/-! ### bumpGen -/

@[simp] theorem bumpGen_agenda (s : State) (p o : Nat) : (s.bumpGen p o).agenda = s.agenda := rfl
@[simp] theorem bumpGen_pid (s : State) (p o : Nat) : (s.bumpGen p o).pid = s.pid := rfl
@[simp] theorem bumpGen_cx (s : State) (p o : Nat) : (s.bumpGen p o).cx = s.cx := rfl
@[simp] theorem bumpGen_time (s : State) (p o : Nat) : (s.bumpGen p o).time = s.time := rfl
@[simp] theorem bumpGen_stepNo (s : State) (p o : Nat) : (s.bumpGen p o).stepNo = s.stepNo := rfl
@[simp] theorem bumpGen_ctxs (s : State) (p o : Nat) : (s.bumpGen p o).ctxs = s.ctxs := rfl
@[simp] theorem bumpGen_cores (s : State) (p o : Nat) : (s.bumpGen p o).cores = s.cores := rfl
@[simp] theorem bumpGen_dies (s : State) (p o : Nat) : (s.bumpGen p o).dies = s.dies := rfl
@[simp] theorem bumpGen_vers (s : State) (p o : Nat) : (s.bumpGen p o).vers = s.vers := rfl
@[simp] theorem bumpGen_copies (s : State) (p o : Nat) : (s.bumpGen p o).copies = s.copies := rfl
@[simp] theorem bumpGen_nextCopy (s : State) (p o : Nat) : (s.bumpGen p o).nextCopy = s.nextCopy := rfl
@[simp] theorem bumpGen_launches (s : State) (p o : Nat) : (s.bumpGen p o).launches = s.launches := rfl
@[simp] theorem bumpGen_nextLaunch (s : State) (p o : Nat) : (s.bumpGen p o).nextLaunch = s.nextLaunch := rfl
@[simp] theorem bumpGen_nextAct (s : State) (p o : Nat) : (s.bumpGen p o).nextAct = s.nextAct := rfl
@[simp] theorem bumpGen_saved (s : State) (p o : Nat) : (s.bumpGen p o).saved = s.saved := rfl
@[simp] theorem bumpGen_images (s : State) (p o : Nat) : (s.bumpGen p o).images = s.images := rfl
@[simp] theorem bumpGen_spads (s : State) (p o : Nat) : (s.bumpGen p o).spads = s.spads := rfl
@[simp] theorem bumpGen_sys (s : State) (p o : Nat) : (s.bumpGen p o).sys = s.sys := rfl
@[simp] theorem ctxAt_bumpGen (s : State) (p o : Nat) (q y : Nat) : (s.bumpGen p o).ctxAt q y = s.ctxAt q y := rfl
@[simp] theorem coreAt_bumpGen (s : State) (p o : Nat) (q : Nat) : (s.bumpGen p o).coreAt q = s.coreAt q := rfl
@[simp] theorem ctx_bumpGen (s : State) (p o : Nat) : (s.bumpGen p o).ctx = s.ctx := rfl

/-! ### setBusy -/

@[simp] theorem setBusy_agenda (s : State) (p o : Nat) (b : Bool) : (s.setBusy p o b).agenda = s.agenda := rfl
@[simp] theorem setBusy_pid (s : State) (p o : Nat) (b : Bool) : (s.setBusy p o b).pid = s.pid := rfl
@[simp] theorem setBusy_cx (s : State) (p o : Nat) (b : Bool) : (s.setBusy p o b).cx = s.cx := rfl
@[simp] theorem setBusy_time (s : State) (p o : Nat) (b : Bool) : (s.setBusy p o b).time = s.time := rfl
@[simp] theorem setBusy_stepNo (s : State) (p o : Nat) (b : Bool) : (s.setBusy p o b).stepNo = s.stepNo := rfl
@[simp] theorem setBusy_ctxs (s : State) (p o : Nat) (b : Bool) : (s.setBusy p o b).ctxs = s.ctxs := rfl
@[simp] theorem setBusy_cores (s : State) (p o : Nat) (b : Bool) : (s.setBusy p o b).cores = s.cores := rfl
@[simp] theorem setBusy_dies (s : State) (p o : Nat) (b : Bool) : (s.setBusy p o b).dies = s.dies := rfl
@[simp] theorem setBusy_vers (s : State) (p o : Nat) (b : Bool) : (s.setBusy p o b).vers = s.vers := rfl
@[simp] theorem setBusy_copies (s : State) (p o : Nat) (b : Bool) : (s.setBusy p o b).copies = s.copies := rfl
@[simp] theorem setBusy_nextCopy (s : State) (p o : Nat) (b : Bool) : (s.setBusy p o b).nextCopy = s.nextCopy := rfl
@[simp] theorem setBusy_launches (s : State) (p o : Nat) (b : Bool) : (s.setBusy p o b).launches = s.launches := rfl
@[simp] theorem setBusy_nextLaunch (s : State) (p o : Nat) (b : Bool) : (s.setBusy p o b).nextLaunch = s.nextLaunch := rfl
@[simp] theorem setBusy_nextAct (s : State) (p o : Nat) (b : Bool) : (s.setBusy p o b).nextAct = s.nextAct := rfl
@[simp] theorem setBusy_saved (s : State) (p o : Nat) (b : Bool) : (s.setBusy p o b).saved = s.saved := rfl
@[simp] theorem setBusy_images (s : State) (p o : Nat) (b : Bool) : (s.setBusy p o b).images = s.images := rfl
@[simp] theorem setBusy_spads (s : State) (p o : Nat) (b : Bool) : (s.setBusy p o b).spads = s.spads := rfl
@[simp] theorem setBusy_sys (s : State) (p o : Nat) (b : Bool) : (s.setBusy p o b).sys = s.sys := rfl
@[simp] theorem ctxAt_setBusy (s : State) (p o : Nat) (b : Bool) (q y : Nat) : (s.setBusy p o b).ctxAt q y = s.ctxAt q y := rfl
@[simp] theorem coreAt_setBusy (s : State) (p o : Nat) (b : Bool) (q : Nat) : (s.setBusy p o b).coreAt q = s.coreAt q := rfl
@[simp] theorem ctx_setBusy (s : State) (p o : Nat) (b : Bool) : (s.setBusy p o b).ctx = s.ctx := rfl

/-! ### killRec -/

@[simp] theorem killRec_agenda (s : State) (p o : Nat) : (s.killRec p o).agenda = s.agenda := rfl
@[simp] theorem killRec_pid (s : State) (p o : Nat) : (s.killRec p o).pid = s.pid := rfl
@[simp] theorem killRec_cx (s : State) (p o : Nat) : (s.killRec p o).cx = s.cx := rfl
@[simp] theorem killRec_time (s : State) (p o : Nat) : (s.killRec p o).time = s.time := rfl
@[simp] theorem killRec_stepNo (s : State) (p o : Nat) : (s.killRec p o).stepNo = s.stepNo := rfl
@[simp] theorem killRec_ctxs (s : State) (p o : Nat) : (s.killRec p o).ctxs = s.ctxs := rfl
@[simp] theorem killRec_cores (s : State) (p o : Nat) : (s.killRec p o).cores = s.cores := rfl
@[simp] theorem killRec_dies (s : State) (p o : Nat) : (s.killRec p o).dies = s.dies := rfl
@[simp] theorem killRec_vers (s : State) (p o : Nat) : (s.killRec p o).vers = s.vers := rfl
@[simp] theorem killRec_copies (s : State) (p o : Nat) : (s.killRec p o).copies = s.copies := rfl
@[simp] theorem killRec_nextCopy (s : State) (p o : Nat) : (s.killRec p o).nextCopy = s.nextCopy := rfl
@[simp] theorem killRec_launches (s : State) (p o : Nat) : (s.killRec p o).launches = s.launches := rfl
@[simp] theorem killRec_nextLaunch (s : State) (p o : Nat) : (s.killRec p o).nextLaunch = s.nextLaunch := rfl
@[simp] theorem killRec_nextAct (s : State) (p o : Nat) : (s.killRec p o).nextAct = s.nextAct := rfl
@[simp] theorem killRec_saved (s : State) (p o : Nat) : (s.killRec p o).saved = s.saved := rfl
@[simp] theorem killRec_images (s : State) (p o : Nat) : (s.killRec p o).images = s.images := rfl
@[simp] theorem killRec_spads (s : State) (p o : Nat) : (s.killRec p o).spads = s.spads := rfl
@[simp] theorem killRec_sys (s : State) (p o : Nat) : (s.killRec p o).sys = s.sys := rfl
@[simp] theorem ctxAt_killRec (s : State) (p o : Nat) (q y : Nat) : (s.killRec p o).ctxAt q y = s.ctxAt q y := rfl
@[simp] theorem coreAt_killRec (s : State) (p o : Nat) (q : Nat) : (s.killRec p o).coreAt q = s.coreAt q := rfl
@[simp] theorem ctx_killRec (s : State) (p o : Nat) : (s.killRec p o).ctx = s.ctx := rfl

/-! ### setSp -/

@[simp] theorem setSp_agenda (s : State) (p o n v : Nat) : (s.setSp p o n v).agenda = s.agenda := rfl
@[simp] theorem setSp_pid (s : State) (p o n v : Nat) : (s.setSp p o n v).pid = s.pid := rfl
@[simp] theorem setSp_cx (s : State) (p o n v : Nat) : (s.setSp p o n v).cx = s.cx := rfl
@[simp] theorem setSp_time (s : State) (p o n v : Nat) : (s.setSp p o n v).time = s.time := rfl
@[simp] theorem setSp_stepNo (s : State) (p o n v : Nat) : (s.setSp p o n v).stepNo = s.stepNo := rfl
@[simp] theorem setSp_ctxs (s : State) (p o n v : Nat) : (s.setSp p o n v).ctxs = s.ctxs := rfl
@[simp] theorem setSp_cores (s : State) (p o n v : Nat) : (s.setSp p o n v).cores = s.cores := rfl
@[simp] theorem setSp_dies (s : State) (p o n v : Nat) : (s.setSp p o n v).dies = s.dies := rfl
@[simp] theorem setSp_vers (s : State) (p o n v : Nat) : (s.setSp p o n v).vers = s.vers := rfl
@[simp] theorem setSp_copies (s : State) (p o n v : Nat) : (s.setSp p o n v).copies = s.copies := rfl
@[simp] theorem setSp_nextCopy (s : State) (p o n v : Nat) : (s.setSp p o n v).nextCopy = s.nextCopy := rfl
@[simp] theorem setSp_launches (s : State) (p o n v : Nat) : (s.setSp p o n v).launches = s.launches := rfl
@[simp] theorem setSp_nextLaunch (s : State) (p o n v : Nat) : (s.setSp p o n v).nextLaunch = s.nextLaunch := rfl
@[simp] theorem setSp_nextAct (s : State) (p o n v : Nat) : (s.setSp p o n v).nextAct = s.nextAct := rfl
@[simp] theorem setSp_saved (s : State) (p o n v : Nat) : (s.setSp p o n v).saved = s.saved := rfl
@[simp] theorem setSp_images (s : State) (p o n v : Nat) : (s.setSp p o n v).images = s.images := rfl
@[simp] theorem setSp_spads (s : State) (p o n v : Nat) : (s.setSp p o n v).spads = s.spads := rfl
@[simp] theorem setSp_sys (s : State) (p o n v : Nat) : (s.setSp p o n v).sys = s.sys := rfl
@[simp] theorem ctxAt_setSp (s : State) (p o n v : Nat) (q y : Nat) : (s.setSp p o n v).ctxAt q y = s.ctxAt q y := rfl
@[simp] theorem coreAt_setSp (s : State) (p o n v : Nat) (q : Nat) : (s.setSp p o n v).coreAt q = s.coreAt q := rfl
@[simp] theorem ctx_setSp (s : State) (p o n v : Nat) : (s.setSp p o n v).ctx = s.ctx := rfl

/-! ### Reading back -/

theorem ctxKey_inj {p q x y : Nat} (hx : x < 8) (hy : y < 8) (h : ctxKey p x = ctxKey q y) : p = q ∧ x = y := by
  unfold ctxKey at h; omega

#### What you need to do:
Tally how many lines include "agenda" in the listing above; reply with the number only.

#### Answer for this exercise:
4